First, the CIA cultivated the Taliban and fortified it against the mujahedeen and the forces of Shaheed Rabbani. Later, however, we saw the events of Sept. 11 occur. Thus, the dual approach the Americans use with terrorist groups is nothing new; it is the same in other places. The U.S. has followed the same policy in regards to the Muslim Brotherhood, the Libyan revolutionaries and even the group al-Shabab in Somalia. They have now brought the situation to such a point that it is out of control.

Now, the Islamic State’s turn has arrived. The Islamic State was active in Syria for about two and a half years. For a while now, the Islamic State has been able to expand its terrorist activities, which have become the object of support from a political perspective. The Arab League, the U.N. Security Council and the U.S. have all chosen to remain silent on this issue. Meanwhile, they have given them large sums of money and supported them financially and with propaganda.

This shows that America’s strategy apparently takes the following form: First, it lets loose terrorist groups and uses them to its advantage. Then it clashes with them. Once the clashes begin, the possibility of controlling them dissolves, because these youths are dispatched to highly volatile regions like Syria, Iraq and Lebanon. During this time, equipment, weapons and financial benefits are given to them, and they commit bloody crimes this way, with the ability to keep them in check lost.
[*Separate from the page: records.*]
-- ==== Sys2Proof/Machine/FloatOps.lean ====
section
/-! DEFINITION. Floating-point instructions and pairs (spec/06_vector.md R142-R148; spec/02_encoding.md R32, R38, R39). -/

namespace Sys2Proof.Machine

/-! ### Values -/

def fmtD (ty : Ty) : Fmt := (fmtOf ty).getD .f32

/-- An element as read: a subnormal reads as zero under FTZ (R58). -/
def fin1 (ftz : Bool) (ty : Ty) (x : Nat) : Nat := ftzIn (ftz && ty.ftz) (fmtD ty) x

def fval (ftz : Bool) (ty : Ty) (x : Nat) : FVal := (fmtD ty).decode (fin1 ftz ty x)

/-- A rounded result, flushed under FTZ (R58). -/
def fout (ftz : Bool) (ty : Ty) (r : Nat × FFlags) : Nat × FFlags := ftzOut (ftz && ty.ftz) (fmtD ty) r

/-- The rounded sum of exact terms with flags already raised. -/
def fsum (ftz : Bool) (ty : Ty) (mode : RMode) (ts : List FVal) (fl : FFlags) : Nat × FFlags :=
  fout ftz ty (sumRound (fmtD ty) mode ts fl)

def faddE (ftz : Bool) (mode : RMode) (ty : Ty) (x y : Nat) : Nat × FFlags := fsum ftz ty mode [fval ftz ty x, fval ftz ty y] 0
def fsubE (ftz : Bool) (mode : RMode) (ty : Ty) (x y : Nat) : Nat × FFlags :=
  fsum ftz ty mode [fval ftz ty x, (fval ftz ty y).negate] 0

def fmulE (ftz : Bool) (mode : RMode) (ty : Ty) (x y : Nat) : Nat × FFlags :=
  let (v, fl) := (fval ftz ty x).mul (fval ftz ty y)
  let (c, fl') := (fmtD ty).ofVal mode false v
  fout ftz ty (c, fl ||| fl')

def ffmaE (ftz : Bool) (mode : RMode) (ty : Ty) (x y z : Nat) : Nat × FFlags :=
  let (v, fl) := (fval ftz ty x).mul (fval ftz ty y)
  fsum ftz ty mode [v, fval ftz ty z] fl

/-- A code's place in the order of the numbers; −0 comes below +0 when zeros are told apart. -/
def fkey (f : Fmt) (zeros : Bool) (x : Nat) : Int :=
  let m : Int := bits x 0 (f.eb + f.fb)
  if x.testBit (f.eb + f.fb) then (if zeros then -m - 1 else -m) else m

/-- R142: the lesser (or greater) of two; a NaN gives way to a number. -/
def fminE (ftz max : Bool) (ty : Ty) (x y : Nat) : Nat × FFlags :=
  let f := fmtD ty
  let x' := fin1 ftz ty x
  let y' := fin1 ftz ty y
  let vx := f.decode x'
  let vy := f.decode y'
  let fl : FFlags := if vx.isSig || vy.isSig then fNV else 0
  if vx.isNan && vy.isNan then (f.nanCode, fl)
  else if vx.isNan then (y', fl)
  else if vy.isNan then (x', fl)
  else if (fkey f true x' ≤ fkey f true y') != max then (x', fl) else (y', fl)

def fnegE (ftz : Bool) (ty : Ty) (x : Nat) : Nat := fin1 ftz ty x ^^^ (fmtD ty).signBit
def fabsE (ftz : Bool) (ty : Ty) (x : Nat) : Nat := bits (fin1 ftz ty x) 0 ((fmtD ty).eb + (fmtD ty).fb)

/-- R144: one comparison. -/
def fcmpE (ftz : Bool) (cond : FCond) (ty : Ty) (x y : Nat) : Bool × FFlags :=
  let f := fmtD ty
  let x' := fin1 ftz ty x
  let y' := fin1 ftz ty y
  let vx := f.decode x'
  let vy := f.decode y'
  let nan := vx.isNan || vy.isNan
  let sig : FFlags := if vx.isSig || vy.isSig then fNV else 0
  let any : FFlags := if nan then fNV else 0
  let kx := fkey f false x'
  let ky := fkey f false y'
  match cond with
  | .eq => (!nan && kx = ky, sig)
  | .ne => (nan || kx ≠ ky, sig)
  | .lt => (!nan && kx < ky, any)
  | .le => (!nan && kx ≤ ky, any)
  | .gt => (!nan && ky < kx, any)
  | .ge => (!nan && ky ≤ kx, any)
  | .ord => (!nan, sig)
  | .uno => (nan, sig)

/-- R144: the class mask of one element. -/
def fclassE (ftz : Bool) (ty : Ty) (x : Nat) : Nat :=
  let f := fmtD ty
  let x' := fin1 ftz ty x
  let sub := bits x' f.fb f.eb = 0
  match f.decode x' with
  | .nan sig => if sig then 1 else 2
  | .inf neg => if neg then 4 else 512
  | .fin neg m _ =>
    if m = 0 then (if neg then 32 else 64)
    else if sub then (if neg then 16 else 128) else (if neg then 8 else 256)

/-- R145: one element to an integral value in its format. -/
def frndE (ftz : Bool) (mode : RMode) (ty : Ty) (x : Nat) : Nat × FFlags :=
  let f := fmtD ty
  let x' := fin1 ftz ty x
  match f.decode x' with
  | .nan sig => (f.nanCode, if sig then fNV else 0)
  | .inf _ => (x', 0)
  | .fin neg m e =>
    if m = 0 then (x', 0)
    else
      let (n, inexact) := toIntMag mode neg m e
      ((f.round mode false neg n 0).1, if inexact then fNX else 0)

/-- Element-wise with flags. -/
def packF (ty : Ty) (f : Nat → Nat × FFlags) : Nat × FFlags :=
  (packElems ty fun i => (f i).1, (List.range ty.elem.2).foldl (fun a i => a ||| (f i).2) 0)

def Ctx.fmap2 (c : Ctx) (x : Alu2) (f : Bool → RMode → Ty → Nat → Nat → Nat × FFlags) (l : Nat) : Nat × FFlags :=
  let a := c.reg x.ty.wide x.a l
  let b := c.opnd x.ty x.b l
  packF x.ty fun i => f c.t.ftz (fpctlMode c.t.fpctl) x.ty (elemAt x.ty a i) (elemAt x.ty b i)

def Ctx.fcmp (c : Ctx) (x : Fcmp) (l : Nat) : Bool × FFlags :=
  let a := c.reg x.ty.wide x.a l
  let b := c.reg x.ty.wide x.b l
  let rs := (List.range x.ty.elem.2).map fun i => fcmpE c.t.ftz x.cond x.ty (elemAt x.ty a i) (elemAt x.ty b i)
  (if x.any then rs.any (·.1) else rs.all (·.1), rs.foldl (fun a r => a ||| r.2) 0)

/-- R146: the first k elements converted, the others zero. -/
def cvtReg (ftz : Bool) (mode : RMode) (sat : Bool) (src dst : Ty) (x : Nat) : Nat × FFlags :=
  let k := min src.elem.2 dst.elem.2
  packF dst fun i => if i < k then convert ftz mode sat src dst (elemAt src x i) else (0, 0)

/-! ### Meanings -/

/-- A two-operand floating instruction (R142). -/
def alu2F (x : Alu2) (f : Bool → RMode → Ty → Nat → Nat → Nat × FFlags) (s : State) : Host.Outcome State Fault Refusal :=
  issue s 8 x.g fun c => c.alu x.ty x.dst (c.fmap2 x f)

def execFadd (x : Alu2) (s : State) : Host.Outcome State Fault Refusal := alu2F x faddE s
def execFsub (x : Alu2) (s : State) : Host.Outcome State Fault Refusal := alu2F x fsubE s
def execFmul (x : Alu2) (s : State) : Host.Outcome State Fault Refusal := alu2F x fmulE s
def execFmin (x : Alu2) (s : State) : Host.Outcome State Fault Refusal := alu2F x (fun z _ => fminE z false) s
def execFmax (x : Alu2) (s : State) : Host.Outcome State Fault Refusal := alu2F x (fun z _ => fminE z true) s

/-- FFMA (R143). -/
def execFfma (x : Alu3) (s : State) : Host.Outcome State Fault Refusal :=
  issue s 12 x.g fun c => c.alu x.ty x.dst fun l =>
    let a := c.reg x.ty.wide x.a l
    let b := c.opnd x.ty x.b l
    let z := c.reg x.ty.wide x.c l
    packF x.ty fun i => ffmaE c.t.ftz (fpctlMode c.t.fpctl) x.ty (elemAt x.ty a i) (elemAt x.ty b i) (elemAt x.ty z i)

def execFneg (x : Alu1) (s : State) : Host.Outcome State Fault Refusal :=
  issue s 8 x.g fun c => c.aluI x.ty x.dst (c.map1 x (fnegE c.t.ftz x.ty))

def execFabs (x : Alu1) (s : State) : Host.Outcome State Fault Refusal :=
  issue s 8 x.g fun c => c.aluI x.ty x.dst (c.map1 x (fabsE c.t.ftz x.ty))

def execFcmp (x : Fcmp) (s : State) : Host.Outcome State Fault Refusal := issue s 8 x.g fun c => c.toPred x.dst (c.fcmp x)

def execFclass (x : Alu1) (s : State) : Host.Outcome State Fault Refusal :=
  issue s 8 x.g fun c => c.aluI .n32 x.dst fun l =>
    let a := c.reg false x.a l
    (List.range x.ty.elem.2).foldl (fun acc i => acc + fclassE c.t.ftz x.ty (elemAt x.ty a i) * 2 ^ (16 * i)) 0

def execFrnd (mode : Option RMode) (x : Alu1) (s : State) : Host.Outcome State Fault Refusal :=
  issue s 8 x.g fun c => c.alu x.ty x.dst fun l =>
    let a := c.reg x.ty.wide x.a l
    packF x.ty fun i => frndE c.t.ftz (c.t.mode mode) x.ty (elemAt x.ty a i)

def execCvt (x : Cvt) (s : State) : Host.Outcome State Fault Refusal :=
  issue s 8 x.g fun c => c.alu x.ty x.dst fun l =>
    cvtReg c.t.ftz (c.t.mode x.mode) x.sat x.src x.ty (c.reg x.src.wide x.a l)

/-- An element that PACK copies from srcC: of l6 only its six bits, the others are written as zero (R34). -/
def keptElem (ty : Ty) (x i : Nat) : Nat := if ty = .l6 then elemAt ty x i % 64 else elemAt ty x i

/-- PACK (R147): two elements, or one half of four with the other half from srcC. -/
def execPack (x : Pack) (s : State) : Host.Outcome State Fault Refusal :=
  issue s 12 x.g fun c => c.alu x.ty x.dst fun l =>
    let cv (r : Reg) : Nat × FFlags := convert c.t.ftz (c.t.mode x.mode) x.sat x.src x.ty (c.reg false r l)
    let a := cv x.a
    let b := cv x.b
    let z := c.reg false x.c l
    let lo := if x.ty.elem.2 = 4 && x.half then 2 else 0
    (packElems x.ty fun i => if i = lo then a.1 else if i = lo + 1 then b.1 else keptElem x.ty z i, a.2 ||| b.2)

/-- UNPK (R148). -/
def execUnpk (x : Unpk) (s : State) : Host.Outcome State Fault Refusal :=
  issue s 8 x.g fun c => c.alu x.ty x.dst fun l =>
    convert c.t.ftz (fpctlMode c.t.fpctl) false x.src x.ty (elemAt x.src (c.reg false x.a l) x.idx.val)

/-- FDOT2 (R143): z and the result are f32. -/
def execFdot2 (x : Alu3) (s : State) : Host.Outcome State Fault Refusal :=
  issue s 12 x.g fun c => c.alu .f32 x.dst fun l =>
    let a := c.reg false x.a l
    let b := c.opnd x.ty x.b l
    let p (i : Nat) : FVal × FFlags := (fval c.t.ftz x.ty (elemAt x.ty a i)).mul (fval c.t.ftz x.ty (elemAt x.ty b i))
    fsum c.t.ftz .f32 (fpctlMode c.t.fpctl) [(p 0).1, (p 1).1, fval c.t.ftz .f32 (c.reg false x.c l)] ((p 0).2 ||| (p 1).2)

/-! ### Pairs (R39) -/

/-- Value of a two-operand pairable operation in a lane. -/
def Ctx.pairAlu2 (c : Ctx) (op : PairAlu2) (x : Alu2) (l : Nat) : Nat × FFlags :=
  let i (f : Ty → Nat → Nat → Nat) : Nat × FFlags := (c.map2 x (f x.ty) l, 0)
  match op with
  | .iadd => i iaddE | .isub => i isubE | .imul => i imulE | .imin => i iminE | .imax => i imaxE
  | .and => i fun _ a b => a &&& b
  | .or => i fun _ a b => a ||| b
  | .xor => i fun _ a b => a ^^^ b
  | .shl => i shlE | .shr => i shrE | .sar => i sarE
  | .fadd => c.fmap2 x faddE l
  | .fsub => c.fmap2 x fsubE l
  | .fmul => c.fmap2 x fmulE l
  | .fmin => c.fmap2 x (fun z _ => fminE z false) l
  | .fmax => c.fmap2 x (fun z _ => fminE z true) l

def Ctx.pairAlu1 (c : Ctx) (op : PairAlu1) (x : Alu1) (l : Nat) : Nat :=
  match op with
  | .mov => c.reg x.ty.wide x.a l
  | .fneg => c.map1 x (fnegE c.t.ftz x.ty) l
  | .fabs => c.map1 x (fabsE c.t.ftz x.ty) l

def Slot.guard : Slot → Guard
  | .alu2 _ x => x.g
  | .alu1 _ x => x.g
  | .movi x => x.g
  | .icmp x => x.g
  | .fcmp x => x.g
  | .plog x => x.g

/-- One slot under its own guard; its sources are those before the pair (R38, R39). -/
def Ctx.slot (c : Ctx) (x : Slot) (t : Task) : Task :=
  let act := c.t.guarded (Slot.guard x) c.group
  let c : Ctx := { c with act := act }
  let toP (dst : Fin 8) (f : Nat → Bool × FFlags) : Task :=
    ((lanesOf act).foldl (fun t l => t.raise (f l).2) t).setPred dst act (maskOf ((lanesOf act).filter fun l => (f l).1))
  match x with
  | .alu2 op x => t.compute x.ty x.dst act (c.pairAlu2 op x)
  | .alu1 op x => t.compute x.ty x.dst act fun l => (c.pairAlu1 op x l, 0)
  | .movi x => t.compute x.ty x.dst act fun l => (c.movi x l, 0)
  | .icmp x => toP x.dst fun l => (c.icmp x l, 0)
  | .fcmp x => toP x.dst (c.fcmp x)
  | .plog x => toP x.dst fun l => (c.plog x l, 0)

/-- A pair: one charge of 2, slot 0 before slot 1 (R39). -/
def execPair (a b : Slot) (s : State) : Host.Outcome State Fault Refusal :=
  issue s 16 { neg := false, p := 0 } fun c => c.simple 2 fun t => c.slot b (c.slot a t)

end Sys2Proof.Machine
end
America’s interactions with the Islamic State are, for me, extremely questionable. In this regard, the Islamic State’s clashes with Iraqi Kurdistan clarify the matter somewhat. There are two possible ways to interpret this situation: First, the Islamic State has really fallen out with Iraqi Kurdistan over the profits and distribution of wealth and spoils, since they had nothing in common except a mutual enmity for al-Maliki. In terms of religion, principles and even ethnicity, there is no affinity in their outlooks. Alternatively, it could be that this movement is a kind of decoy to provide the pretext for NATO forces to enter the fray and for America and Turkey to intervene. This is just as we see that a number of countries have pledged their readiness to get involved in this area. This involvement could also take two forms: first, getting payback for the expulsion of American forces and those of its allies from Iraq, after Iraq signed security contracts with the U.S. which did not allow the Americans to have a base in the northern part of the country — at that time, under al-Maliki. By entering via Kurdistan, Washington wants to reprise its military role, and by establishing a base in Iraqi Kurdistan, it hopes to maintain a presence in the region.

Secondly, U.S. involvement could also take the form of encouraging Kurdistan to separate from Iraq. Finally, with extensive presence of foreign troops in northern Iraq and consequently, political and military support – keeping in mind the fact that the Kurds are seeking to hold a referendum regarding separation from Iraq – they could, from a position of de facto separation, announce their separation with relative ease.

Despite all this, Iran’s consultations with Iraqi officials, whether in Baghdad or in Erbil, about the issue of a divided Iraq and support for the current political regime there, have been successful; as such, America’s position has shifted slightly. As a result, it seems that the U.S. has realized that the conditions are not in its favor and if the Islamic State’s activities in Iraq and Syria continue as they are, that situation would be untenable for Americans. Meanwhile, if America is serious on this issue, it should cut off its financial support for them, shut down their training centers and weapons factories, and then claim that it intends to fight terrorism and stop the Islamic State.